The integration of tandem gene repeats via a bacterial type-II toxin-antitoxin-mediated gene amplification (ToxAmp) system and stability visualisation in Saccharomyces cerevisiae

Tandem gene repeats naturally occur as important genomic features and determine many traits in living organisms, like human diseases and microbial productivities of target bioproducts. Here, we develop a bacterial type-II toxin-antitoxin-mediated method to manipulate genomic integration of tandem gene repeats in Saccharomyces cerevisiae and further visualise the evolutionary trajectories of gene repeats.
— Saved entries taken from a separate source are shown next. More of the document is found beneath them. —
-- ==== Sys2Proof/Machine/HostAgent.lean ====
section
/-! DEFINITION. HOST: one operation of the host program (30_encoding R101; 00_scope R17, R18), and placing an
instruction where the host comes to it next. -/

namespace Sys2Proof.Machine

/-- How a host operation goes on after its access: with its own part (`rd <- result`) and the next operation; not at all
if the access raised a fault, since no agent takes another step (R163; log 13). -/
def afterAccess (own : State → State) (o : Host.Outcome State Fault Refusal) : Host.Outcome State Fault Refusal :=
  match o with
  | .next t => .next (if t.fault.isSome then t.refresh else (own t).advancePc.refresh)
  | .fault r => .fault r
  | .refused r => .refused r

/-- `rd <- result` of a read (R101). -/
def takeResult (rd : Reg) (t : State) : State := t.setReg rd t.readData

/-- A write has no result. -/
def noResult (t : State) : State := t

/-- `rd <- v`, and on to the next operation: the host's own arithmetic (R101). -/
def hostCompute (rd : Reg) (v : Word) (s : State) : Host.Outcome State Fault Refusal :=
  .next (s.setReg rd v).advancePc.refresh

/-- `if c then pc <- target`, else on to the next operation (R101). -/
def hostBranch (c : Bool) (target : Nat) (s : State) : Host.Outcome State Fault Refusal :=
  .next (if c then s.jump target else s.advancePc).refresh

/-- One host operation (R101). DESIGN CHOICE: `dec` of a register that holds 0 wraps to 0xFFFF_FFFF (log 26). -/
def hostOpStep (op : HostOp) (s : State) : Host.Outcome State Fault Refusal :=
  match op with
  | .memRead rd addr n => afterAccess (takeResult rd) (memAccess addr n .read 0#32 s)
  | .memWrite addr n src => afterAccess noResult (memAccess addr n .write (src.value s) s)
  | .ld rd r => afterAccess (takeResult rd) (performAccess (.acc (accDesc r.unit .read r.off) 0#32) s)
  | .st r src => afterAccess noResult (performAccess (.acc (accDesc r.unit .write r.off) (src.value s)) s)
  | .encoded e => afterAccess noResult (performAccess e s)
  | .mov rd imm => hostCompute rd imm s
  | .shl rd rs n => hostCompute rd (s.getReg rs <<< n) s
  | .shr rd rs n => hostCompute rd (s.getReg rs >>> n) s
  | .or rd rs rt => hostCompute rd (s.getReg rs ||| s.getReg rt) s
  | .and rd rs imm => hostCompute rd (s.getReg rs &&& imm) s
  | .dec rd => hostCompute rd (s.getReg rd - 1#32) s
  | .bnz rd target => hostBranch (s.getReg rd != 0#32) target s
  | .bne rs val target => hostBranch (s.getReg rs != val) target s
  | .b target => hostBranch true target s

/-- HOST's turn: the operation its program counter points to; nothing at the end of the program (R18, R189). -/
def hostStep (s : State) : Host.Outcome State Fault Refusal :=
  match s.host.program[s.host.pc]? with
  | none => .next s.refresh
  | some op => hostOpStep op s

/-- A program with `op` at index k; a program shorter than k is filled up with `op` (log 7). -/
def placeOp (op : HostOp) (k : Nat) (program : List HostOp) : List HostOp :=
  program.take k ++ List.replicate (k - program.length) op ++ [op] ++ program.drop (k + 1)

/-- The host comes to `op` next, and HOST moves next (log 7). -/
def placeNext (op : HostOp) (s : State) : State :=
  { s with
    host := { s.host with program := placeOp op s.host.pc s.host.program }
    choice := { s.choice with turn := .host } }

end Sys2Proof.Machine
end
We designed a tri-vector system to introduce toxin-antitoxin-driven gene amplification (ToxAmp) modules, and accidentally re-visited the high-level capacity of multi-fragment co-transformation in S. cerevisiae. This system delivered the multi-copy gene integration in the form of tandem gene repeats spontaneously and independently from toxin-antitoxin-mediated selection. Inducing the toxin (RelE) expressing via a copper (II)-inducible CUP1 promoter successfully drove the in-situ gene amplification of the antitoxin (RelB) module, resulting in ~40 copies of a green fluorescence reporter (GFP) gene per copy of genome. The copy-number changes, increasing and decreasing, and stable maintenance were visualised using the GFP and blue chromoprotein AeBlue as reporters. Copy-number increasing happened spontaneously not depending on a selection pressure and was quickly enriched through toxin-antitoxin-mediated selection. In summary, the bacterial toxin-antitoxin systems provide a flexible mechanism to manipulate gene copy number in eukaryotic cells and can be exploited for synthetic biology and metabolic engineering applications. ### Competing Interest Statement Laura Navone declares competing interests in Eden Brew (Australia). Others declare no competing interests.